Countering neo-Nazis

City authorities expected 10,000 people at the grounds of the Semperoper opera building later holding candles to remember the night when Dresden burned.

Several hundred anti-Nazi protestors demonstrate with banners reading "Against Nazis" in downtown DresdenImage: AP

Not far from the building, by the state parliament, around 5,000 neo-Nazis were separated by riot police as counter-demonstrators, many shouting "Nazis out," gathered under the slogan "No Tears for Krauts."

Officers occasionally charged to keep the groups apart.

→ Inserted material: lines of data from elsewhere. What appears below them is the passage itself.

/-- R91, R135, R137: the presence checks for step t. -/
def Module.presenceCheck (t : Nat) (m : Module) : Module :=
  let ws := m.data.wordsAt t
  let late := ws.flatMap (fun e => ((List.range 8).filter (fun p => readsPort e.2 p && m.lateRead (e.1 / 64 * 8 + p) t)).map
    (fun p => e.1 / 64 * 8 + p))
  let m1 := late.eraseDups.foldl (fun m k => m.raiseStall (.memReturn k t)) m
  let m2 := (List.range 20).foldl (fun m b => if m.bitsDue b t then m else m.raiseStall (.lateStatic b t)) m1
  let later := (m2.seq.steps.dropWhile (· != t)).drop 1
  (List.range 20).foldl (fun m b =>
    if decide (384 ≤ (m.bundle b).skew.length) && decide (0 < m.data.sendsOn b t later) then m.raiseStall (.backPressure b) else m) m2

/-! ### Meanings -/

/-- R327: a discard that waited for the repair is made. -/
def Module.afterRepair (m : Module) : Module :=
  let more := m.seq.stalls.any (fun s => match s.cause with
    | .repair _ _ _ => true
    | _ => false)
  if m.load.discardWait && !more then m.discardStaged 0 else m

/-- REPAIR_COMPLETE (R56, R329): the source is read, checked and written; the stall is withdrawn. A reader without a free
tag holds its request (R274). A discard that waits is made however the repair ends (R327). -/
def Module.repairComplete (u : RepairUnit) (key : Nat) (chk : SectorCheck) (m : Module) : Module :=
  if !m.repairing u key ∨ m.tagsOut (m.repairReader u key) then m
  else
    let r := m.readSource u key chk
    let drop (m : Module) : Module :=
      { m with seq := { m.seq with stalls := m.seq.stalls.filter (fun s => match s.cause with
          | .repair w k _ => !(decide (w = u) && k == key)
          | _ => true) } }
    let scrubbed (m : Module) : Module :=
      if u = .imWord ∧ m.scrub.repairs.contains key then
        ({ m with scrub := { m.scrub with repairs := m.scrub.repairs.erase key } }).satReg 32 rScrubRepairs 1
      else m
    if r.1 then ((scrubbed (drop (r.2.2.putUnit u key r.2.1))).afterRepair)
    else if r.2.2.ctl.mode = .lockdown then r.2.2
    else ((drop r.2.2).unrepairable u key).afterRepair

def execRepairComplete (unit : RepairUnit) (addr : Nat) (chk : SectorCheck) (s : State) : Host.Outcome State Fault Refusal :=
  goOn (Module.repairComplete unit addr chk) s

/-- R330: the modes in which the walker runs; it pauses for preload and repair. -/
def Module.walks (m : Module) : Bool :=
  (match m.ctl.mode with
    | .bringup | .idle | .run | .step | .paced | .frozen | .inspect => true
    | _ => false)
  && m.txn.preload.isNone && !(m.seq.stalls.any (fun s => match s.cause with
      | .repair _ _ _ => true
      | _ => false))

/-- R330: the unit is one the walker reads: DMB words and the words of an EMPTY shadow are not. -/
def Module.walked (m : Module) (u : RepairUnit) (key : Nat) : Bool :=
  match u with
  | .romDmb => false
  | .imWord | .shadowWord => decide (m.bankSource (key / 2560 / 1024) (imKeyBank key) ≠ .none_)
  | _ => true

/-- R57: what the walker's read of a unit brings: a failing essential word starts a repair; another is logged and rewritten
without a stall while its source is held and passes its check. -/
def Module.walkUnit (u : RepairUnit) (key : Nat) (chk : SectorCheck) (m : Module) : Module :=
  if !m.unitBad u key then m
  else
    let m1 := m.satReg 32 rWalkFound 1
    if m1.unitEssential u key then m1.startRepair u key 0
    else
      let m2 := m1.logParity u key
      if m2.sourceHeld u key then
        let r := m2.readSource u key chk
        if r.1 then r.2.2.putUnit u key r.2.1 else r.2.2
      else m2

/-- R330: the last unit of a pass in the order in which the rule lists them: the last dispatch entry of the ninth sequencer. -/
def walkLast (u : RepairUnit) (key : Nat) : Bool := decide (u = .dispEntry) && key == 260 * 9 - 1

/-- R330: a pass of the walker ends and the next begins: WALK_PASSES, and WALK_LAST_US in µs of the step clock (R107). -/
def Module.walkEnd (m : Module) : Module :=
  let m1 := (m.statReg rWalkPasses 1).setReg rWalkLast ((m.seq.cycle - m.start.walkAt) / 1000 % 2 ^ 32)
  { m1 with start := { m1.start with walkAt := m.seq.cycle } }

/-- R348: a walker's read of a repair source that fails its check in the cycle in which LOCKDOWN was entered. -/
def Module.walkerLate (u : RepairUnit) (key : Nat) (chk : SectorCheck) (m : Module) : Module :=
  if m.unitBad u key && !m.unitEssential u key then m.lateFind chk ((m.repairValue u key).2 / 64) (m.repairReader u key) else m

/-- WALKER_READ (R57, R330). A reader without a free tag holds its request (R274). -/
def Module.walkerRead (u : RepairUnit) (key : Nat) (chk : SectorCheck) (m : Module) : Module :=
  if m.ctl.mode = .lockdown then m.walkerLate u key chk
  else if !m.walks ∨ !m.walked u key ∨ m.tagsOut (m.repairReader u key) then m
  else if walkLast u key then (m.walkUnit u key chk).walkEnd
  else m.walkUnit u key chk

def execWalkerRead (unit : RepairUnit) (addr : Nat) (chk : SectorCheck) (s : State) : Host.Outcome State Fault Refusal :=
  goOn (Module.walkerRead unit addr chk) s

end Sys2Proof.Machine
end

Far-right tries to exploit anniversary

The commemorations this year have taken on particular meaning because a neo-Nazi political party, the National Democratic Party (NPD), recently won seats in the Saxony state parliament, of which Dresden is capital.

Neo-Nazis demonstrating in Dresden on SundayImage: AP

The NPD has been trying to exploit the anniversary, but this year it has been able to do so from the official platform of the regional assembly. Party demonstrators carried banners marked "We won't forget and we won't forgive," another said: "The media and television lie."

One flag showed the face of a soldier with the words "They were the world's best soldiers" written in gothic lettering. Nationalist songs and music by Wagner and Bach trumpeted from loudspeakers.

Schröder denouces revisionist attempts

Many people in Dresden, however, wore white roses as an anti-Nazi symbol.

Young Dresdeners carrying white roses as a sign of protest against the neo-NazisImage: dpa

In a statement released in Berlin on Sunday, Schroeder denounced what he said were attempts by the far-right to "hijack and exploit human sufferance."

He pledged to "oppose these attempts to reinterpret history with all possible means. We will not tolerate having cause and effect inverted."